Gulf Arab states did not ask the United States to go to war with Iran. But after coming under direct attack, many are now urging Washington not to stop short, fearing that leaving Tehran’s military capacity intact would expose the region to repeated threats, according to a Reuters report citing Gulf and diplomatic sources.
The shift reflects a rapid recalibration in regional thinking after Iran targeted airports, ports, oil facilities and commercial hubs across the six Gulf states, while also disrupting shipping through the Strait of Hormuz, a chokepoint that carries about 20 percent of global oil supply.
“There is a wide feeling across the Gulf that Iran has crossed every red line,” Abdulaziz Sager, chairman of the Saudi-based Gulf Research Center, told Reuters. “At first we defended them and opposed the war… But once they began directing strikes at us, they became an enemy.”
US pushes for backing as Gulf weighs risks
Even as Gulf leaders harden their view on Iran, they remain wary of being pulled into a wider war.
According to Reuters, Washington has been pressing Gulf countries to publicly back the US-Israeli campaign. President Donald Trump is seeking visible regional support to strengthen the war’s international legitimacy and domestic backing.
So far, that support has not materialised in a coordinated way.
The six Gulf Cooperation Council (GCC) nations, Saudi Arabia, the UAE, Qatar, Kuwait, Bahrain and Oman, have held only one virtual meeting since the conflict escalated. No broader Arab summit has been convened.
The United Arab Emirates, the only Gulf country to publicly respond, said it does not want to be drawn into escalation, while reserving the right to protect its sovereignty.

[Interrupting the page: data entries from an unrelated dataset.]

-- ==== Sys2Proof/Certificates/Slice0/Obligations.lean ====
section
/-! DEFINITION. The statements for the provers, from the numbered rules of spec/. -/

open Sys2Proof Sys2Proof.Machine

/-! ### Encodings -/

/-- Words written out bit by bit from 30_encoding.md rules R101, R102 and R111 decode to what they stand for. -/
def Obligations.WordsFromTheTablesDecode : Prop :=
  decode .fc [0b10010101] = .ok (.blend 9 5, []) ∧
  decode .sp [0b00101100, 0b00001001, 0b00000000] = .ok (.srcpx 4 300, []) ∧
  decode .sp [0x12, 0x34, 0x56] = .ok (.srcpx 11034 18, []) ∧
  decode .ho [0b00000010] = .ok (.icmLookup, []) ∧
  decode .ho [0b00010100] = .ok (.pmApply, []) ∧
  decode .ho [0b00100000] = .ok (.fmLoad, []) ∧
  decode .ho [0b00110011] = .ok (.stPatch, []) ∧
  decode .ho [0b00110100] = .error (.illegalOperation 0x34)

/-- R104: the packing formulas, the source's two examples, and that packing and decoding undo each other on every
header byte and every 24-bit value. -/
def Obligations.PackingAndDecodingAreInverse : Prop :=
  (∀ light n : BitVec 4, (encodeHeader light n).toNat = light.toNat * 16 + n.toNat ∧
    decodeHeader (encodeHeader light n) = .blend light n) ∧
  (∀ h : Byte, encodeHeader (headerLight h) (headerCount h) = h) ∧
  (∀ (si : BitVec 15) (a : BitVec 9), (packPixel si a).toNat = si.toNat * 512 + a.toNat ∧
    decodePixel (packPixel si a) = .srcpx si a ∧
    encodePixel si a = [BitVec.ofNat 8 (packPixel si a).toNat, BitVec.ofNat 8 ((packPixel si a).toNat / 256),
      BitVec.ofNat 8 ((packPixel si a).toNat / 65536)]) ∧
  (∀ v : BitVec 24, packPixel (srcIndexField v) (alphaField v) = v) ∧
  encodeHeader 9 5 = 0x95 ∧ decodeHeader 0x95 = .blend 9 5 ∧
  (packPixel 4 300).toNat = 2348 ∧ encodePixel 4 300 = [0x2C, 0x09, 0x00]

/-- Decoding the encoding of any instruction, in its format, gives it back and leaves the bytes after it. -/
def Obligations.DecodeOfEncodeIsTheInstruction : Prop :=
  ∀ (i : Instr) (rest : List Byte), decode i.format (encode i ++ rest) = .ok (i, rest)

/-- Each encoding has one meaning: what a decoder reads is the encoding of the instruction it answers. -/
def Obligations.EncodeOfDecodeIsTheBytes : Prop :=
  ∀ (f : Format) (bytes rest : List Byte) (i : Instr),
    decode f bytes = .ok (i, rest) → bytes = encode i ++ rest ∧ i.format = f

/-- `DecodeCmd` at any position of a stream reads a well-formed command from its encoding there, every field at
every value, and consumes `1 + 3*n` bytes (R103, R182). -/
def Obligations.CommandDecodesFromItsEncoding : Prop :=
  ∀ (c : FilterCmd) (before after : List Byte), c.WellFormed →
    readCmd (before ++ encodeCmd c ++ after) before.length =
      .ok c (before.length + (1 + 3 * c.n.toNat))

/-! ### What a step runs -/

/-- A write to `OP` of an operation's code runs that operation, with the write taken from the host's list. -/
def Obligations.StepRunsTheStartedOperation : Prop :=
  ∀ (s : State) (v : Nat) (rest : List HostEvent) (i : Instr),
    s.phase = .idle → s.pending = .writeReg 0 v :: rest →
    decode .ho [BitVec.ofNat 8 v] = .ok (i, []) →
    step s = exec i { s with pending := rest }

Iran’s strikes change the calculus
The immediate trigger for the shift in Gulf sentiment has been the scale and reach of Iran’s attacks.
Tehran has demonstrated its ability to hit both military and civilian targets across the region, while also interfering with maritime traffic through Hormu, effectively showing it can influence global energy flows.
That capability has deepened concerns among Gulf leaders that any incomplete military campaign could leave Iran with the means to hold the region’s energy lifeline hostage during future crises.
A Gulf source told Reuters the prevailing mood among leaders is that the US should comprehensively degrade Iran’s military capacity. The alternative, the source said, would be living under constant threat.
Strategic dilemma: weaken Iran or avoid a wider war
Despite growing anger toward Tehran, Gulf states are not ready to join the war directly.
Sources told Reuters that unilateral military action by any Gulf country is off the table, as it would expose them to immediate retaliation. Any intervention, if it happens, would have to be collectiv, and even that remains uncertain.
Fawaz Gerges, a professor at the London School of Economics, described the region’s position as a strategic dilemma: balancing the immediate threat from Iran against the risk of being drawn into a US-led war they neither started nor control.
Joining the campaign, he said, would do little to shift the military balance but significantly increase exposure to Iranian reprisals.
Oil, stability and the cost of inaction
The stakes extend beyond immediate security concerns.
Iran’s actions have not only disrupted oil flows but also dented the Gulf’s broader economic model, which relies on projecting stability to attract investment, trade and tourism.
The memory of past attacks, including the 2019 strike on Saudi oil facilities that temporarily halved output, continues to shape current fears.
“Now that Iran has shown it can shut down Hormuz, the Gulf faces a fundamentally different threat,” Bernard Haykel of Princeton University told Reuters. “If it’s not addressed, this danger will be long-term.”